Records from a collection »
____
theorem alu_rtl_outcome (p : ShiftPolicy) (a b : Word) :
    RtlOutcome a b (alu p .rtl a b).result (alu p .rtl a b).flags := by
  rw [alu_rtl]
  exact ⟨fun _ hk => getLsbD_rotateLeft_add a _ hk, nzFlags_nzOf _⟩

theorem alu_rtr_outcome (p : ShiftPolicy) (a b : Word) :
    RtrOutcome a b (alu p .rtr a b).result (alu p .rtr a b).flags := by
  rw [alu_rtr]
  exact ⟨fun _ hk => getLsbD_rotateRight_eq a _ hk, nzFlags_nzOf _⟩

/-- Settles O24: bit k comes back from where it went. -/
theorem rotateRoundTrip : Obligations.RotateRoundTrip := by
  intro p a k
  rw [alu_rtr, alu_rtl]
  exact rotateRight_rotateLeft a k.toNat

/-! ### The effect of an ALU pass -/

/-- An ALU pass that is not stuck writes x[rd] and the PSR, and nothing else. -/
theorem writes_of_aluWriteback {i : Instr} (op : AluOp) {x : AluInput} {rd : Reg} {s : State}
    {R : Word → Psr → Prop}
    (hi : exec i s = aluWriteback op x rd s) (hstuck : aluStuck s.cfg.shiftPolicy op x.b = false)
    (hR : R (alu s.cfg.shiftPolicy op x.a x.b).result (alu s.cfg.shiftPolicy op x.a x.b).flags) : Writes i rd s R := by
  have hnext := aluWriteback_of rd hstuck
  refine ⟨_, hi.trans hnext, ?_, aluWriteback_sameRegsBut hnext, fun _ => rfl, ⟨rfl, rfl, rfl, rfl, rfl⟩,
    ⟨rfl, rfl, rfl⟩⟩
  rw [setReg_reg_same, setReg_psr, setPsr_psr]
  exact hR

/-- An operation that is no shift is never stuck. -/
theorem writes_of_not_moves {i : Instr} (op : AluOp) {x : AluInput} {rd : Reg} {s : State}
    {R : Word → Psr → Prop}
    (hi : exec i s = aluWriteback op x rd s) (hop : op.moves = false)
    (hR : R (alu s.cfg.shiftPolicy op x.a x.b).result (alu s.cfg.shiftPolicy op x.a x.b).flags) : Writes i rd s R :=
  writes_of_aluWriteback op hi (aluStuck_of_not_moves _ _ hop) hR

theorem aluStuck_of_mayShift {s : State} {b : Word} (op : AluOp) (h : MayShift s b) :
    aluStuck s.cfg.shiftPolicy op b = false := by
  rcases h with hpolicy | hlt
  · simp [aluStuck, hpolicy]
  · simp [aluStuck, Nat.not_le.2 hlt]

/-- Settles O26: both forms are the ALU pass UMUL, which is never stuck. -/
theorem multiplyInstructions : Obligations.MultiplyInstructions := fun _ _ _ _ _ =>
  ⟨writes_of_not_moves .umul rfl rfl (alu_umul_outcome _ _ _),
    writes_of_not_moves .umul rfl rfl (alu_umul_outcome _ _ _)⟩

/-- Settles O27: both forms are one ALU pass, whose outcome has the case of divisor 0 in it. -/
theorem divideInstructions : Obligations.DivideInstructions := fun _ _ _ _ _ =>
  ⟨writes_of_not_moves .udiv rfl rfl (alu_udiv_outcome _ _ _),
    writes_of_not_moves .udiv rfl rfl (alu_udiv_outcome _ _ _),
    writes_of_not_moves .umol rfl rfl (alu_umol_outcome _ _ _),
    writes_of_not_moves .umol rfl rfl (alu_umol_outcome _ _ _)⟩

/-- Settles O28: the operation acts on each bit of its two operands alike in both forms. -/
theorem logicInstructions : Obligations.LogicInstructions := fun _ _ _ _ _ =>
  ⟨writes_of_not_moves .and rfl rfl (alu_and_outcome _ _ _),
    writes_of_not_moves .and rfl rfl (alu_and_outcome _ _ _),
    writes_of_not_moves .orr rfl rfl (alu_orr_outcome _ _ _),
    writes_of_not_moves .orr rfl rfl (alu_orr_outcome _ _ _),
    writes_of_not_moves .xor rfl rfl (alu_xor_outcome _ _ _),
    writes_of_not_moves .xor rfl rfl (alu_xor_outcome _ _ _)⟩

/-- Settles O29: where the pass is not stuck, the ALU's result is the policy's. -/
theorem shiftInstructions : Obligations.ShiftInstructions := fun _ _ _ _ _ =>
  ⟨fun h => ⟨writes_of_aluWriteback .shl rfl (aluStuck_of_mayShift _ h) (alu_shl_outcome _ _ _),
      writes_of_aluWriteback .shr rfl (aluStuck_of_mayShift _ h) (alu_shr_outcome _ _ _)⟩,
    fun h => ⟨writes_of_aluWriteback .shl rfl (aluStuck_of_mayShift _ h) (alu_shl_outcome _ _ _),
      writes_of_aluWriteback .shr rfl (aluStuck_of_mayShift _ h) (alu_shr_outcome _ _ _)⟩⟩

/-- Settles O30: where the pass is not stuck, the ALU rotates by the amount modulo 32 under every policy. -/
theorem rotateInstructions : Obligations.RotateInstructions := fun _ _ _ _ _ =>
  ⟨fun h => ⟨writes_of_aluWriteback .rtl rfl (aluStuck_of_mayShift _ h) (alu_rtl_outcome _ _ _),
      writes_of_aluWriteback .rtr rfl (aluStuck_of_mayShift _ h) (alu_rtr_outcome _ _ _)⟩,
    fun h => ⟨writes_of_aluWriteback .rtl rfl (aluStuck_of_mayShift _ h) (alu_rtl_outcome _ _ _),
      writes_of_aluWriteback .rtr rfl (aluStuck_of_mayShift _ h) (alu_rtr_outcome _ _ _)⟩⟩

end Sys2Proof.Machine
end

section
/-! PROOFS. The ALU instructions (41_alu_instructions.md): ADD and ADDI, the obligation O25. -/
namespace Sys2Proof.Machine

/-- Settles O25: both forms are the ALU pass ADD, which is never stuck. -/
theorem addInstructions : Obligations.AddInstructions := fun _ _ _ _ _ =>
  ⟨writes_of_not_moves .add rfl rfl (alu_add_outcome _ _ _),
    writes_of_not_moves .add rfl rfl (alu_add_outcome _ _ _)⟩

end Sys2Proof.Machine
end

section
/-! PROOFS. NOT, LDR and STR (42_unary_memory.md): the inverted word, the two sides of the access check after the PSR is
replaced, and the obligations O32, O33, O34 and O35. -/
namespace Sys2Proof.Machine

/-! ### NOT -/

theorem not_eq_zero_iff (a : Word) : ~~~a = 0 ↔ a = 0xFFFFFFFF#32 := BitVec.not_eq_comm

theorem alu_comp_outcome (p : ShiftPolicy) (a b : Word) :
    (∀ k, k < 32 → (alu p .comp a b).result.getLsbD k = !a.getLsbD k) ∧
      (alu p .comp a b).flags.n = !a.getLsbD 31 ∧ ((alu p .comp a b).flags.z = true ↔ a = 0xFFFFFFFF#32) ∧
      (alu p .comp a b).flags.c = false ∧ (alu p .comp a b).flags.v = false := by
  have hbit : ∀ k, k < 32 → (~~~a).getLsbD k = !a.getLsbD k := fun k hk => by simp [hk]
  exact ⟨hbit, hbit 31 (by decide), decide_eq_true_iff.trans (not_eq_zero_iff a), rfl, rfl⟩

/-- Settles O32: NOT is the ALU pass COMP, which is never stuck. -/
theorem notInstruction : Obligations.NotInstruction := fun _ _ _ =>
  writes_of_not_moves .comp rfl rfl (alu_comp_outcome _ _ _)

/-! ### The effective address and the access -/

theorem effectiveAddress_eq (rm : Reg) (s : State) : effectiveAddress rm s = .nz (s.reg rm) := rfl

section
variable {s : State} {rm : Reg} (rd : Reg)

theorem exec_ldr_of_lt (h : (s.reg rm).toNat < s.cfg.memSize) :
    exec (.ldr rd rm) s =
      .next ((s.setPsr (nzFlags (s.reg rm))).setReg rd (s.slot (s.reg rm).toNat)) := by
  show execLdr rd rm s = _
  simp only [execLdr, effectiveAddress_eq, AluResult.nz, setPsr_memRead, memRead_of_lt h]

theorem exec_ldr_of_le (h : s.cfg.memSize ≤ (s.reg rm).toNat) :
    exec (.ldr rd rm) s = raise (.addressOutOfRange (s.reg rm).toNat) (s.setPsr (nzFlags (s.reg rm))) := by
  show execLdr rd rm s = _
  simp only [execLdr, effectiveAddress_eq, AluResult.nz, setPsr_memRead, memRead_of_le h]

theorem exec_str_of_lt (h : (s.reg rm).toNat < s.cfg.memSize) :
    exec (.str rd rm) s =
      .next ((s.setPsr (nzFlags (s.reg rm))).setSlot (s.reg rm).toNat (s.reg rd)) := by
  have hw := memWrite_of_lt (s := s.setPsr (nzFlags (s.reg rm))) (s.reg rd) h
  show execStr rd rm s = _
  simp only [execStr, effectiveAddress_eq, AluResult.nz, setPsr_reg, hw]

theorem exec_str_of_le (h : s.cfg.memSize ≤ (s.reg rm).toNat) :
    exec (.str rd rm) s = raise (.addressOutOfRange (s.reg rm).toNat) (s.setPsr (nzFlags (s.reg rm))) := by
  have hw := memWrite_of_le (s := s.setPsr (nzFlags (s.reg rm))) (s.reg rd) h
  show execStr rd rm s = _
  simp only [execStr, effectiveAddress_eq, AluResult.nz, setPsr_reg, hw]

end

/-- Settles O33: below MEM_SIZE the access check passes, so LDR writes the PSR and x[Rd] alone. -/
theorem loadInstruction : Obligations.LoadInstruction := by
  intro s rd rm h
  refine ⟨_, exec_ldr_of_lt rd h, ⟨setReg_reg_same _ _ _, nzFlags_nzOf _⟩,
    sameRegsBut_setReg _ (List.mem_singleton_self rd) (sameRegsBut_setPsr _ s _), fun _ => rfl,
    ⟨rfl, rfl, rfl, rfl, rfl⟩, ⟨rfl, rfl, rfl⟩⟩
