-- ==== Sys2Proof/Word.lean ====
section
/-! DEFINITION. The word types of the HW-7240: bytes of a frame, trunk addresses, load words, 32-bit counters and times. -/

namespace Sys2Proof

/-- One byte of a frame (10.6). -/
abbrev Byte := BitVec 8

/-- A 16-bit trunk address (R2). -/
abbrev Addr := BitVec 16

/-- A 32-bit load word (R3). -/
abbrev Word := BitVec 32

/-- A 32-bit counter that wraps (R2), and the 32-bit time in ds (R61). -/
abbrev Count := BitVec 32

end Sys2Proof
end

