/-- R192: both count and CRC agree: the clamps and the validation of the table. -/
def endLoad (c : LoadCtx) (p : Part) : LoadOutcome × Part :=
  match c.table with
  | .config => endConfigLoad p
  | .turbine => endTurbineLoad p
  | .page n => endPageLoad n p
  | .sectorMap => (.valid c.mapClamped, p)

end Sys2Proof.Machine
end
____
PROBLEM »
Above are the records; repeat exactly the lines from the one holding "setPsr_memRead, memRead_of_le h]" down to the one holding "x[Rd] alone. -/", end lines included.

SOLUTION FOR THIS PROBLEM »
  simp only [execLdr, effectiveAddress_eq, AluResult.nz, setPsr_memRead, memRead_of_le h]

theorem exec_str_of_lt (h : (s.reg rm).toNat < s.cfg.memSize) :
    exec (.str rd rm) s =
      .next ((s.setPsr (nzFlags (s.reg rm))).setSlot (s.reg rm).toNat (s.reg rd)) := by
  have hw := memWrite_of_lt (s := s.setPsr (nzFlags (s.reg rm))) (s.reg rd) h
  show execStr rd rm s = _
  simp only [execStr, effectiveAddress_eq, AluResult.nz, setPsr_reg, hw]

theorem exec_str_of_le (h : s.cfg.memSize ≤ (s.reg rm).toNat) :
    exec (.str rd rm) s = raise (.addressOutOfRange (s.reg rm).toNat) (s.setPsr (nzFlags (s.reg rm))) := by
  have hw := memWrite_of_le (s := s.setPsr (nzFlags (s.reg rm))) (s.reg rd) h
  show execStr rd rm s = _
  simp only [execStr, effectiveAddress_eq, AluResult.nz, setPsr_reg, hw]

end

/-- Settles O33: below MEM_SIZE the access check passes, so LDR writes the PSR and x[Rd] alone. -/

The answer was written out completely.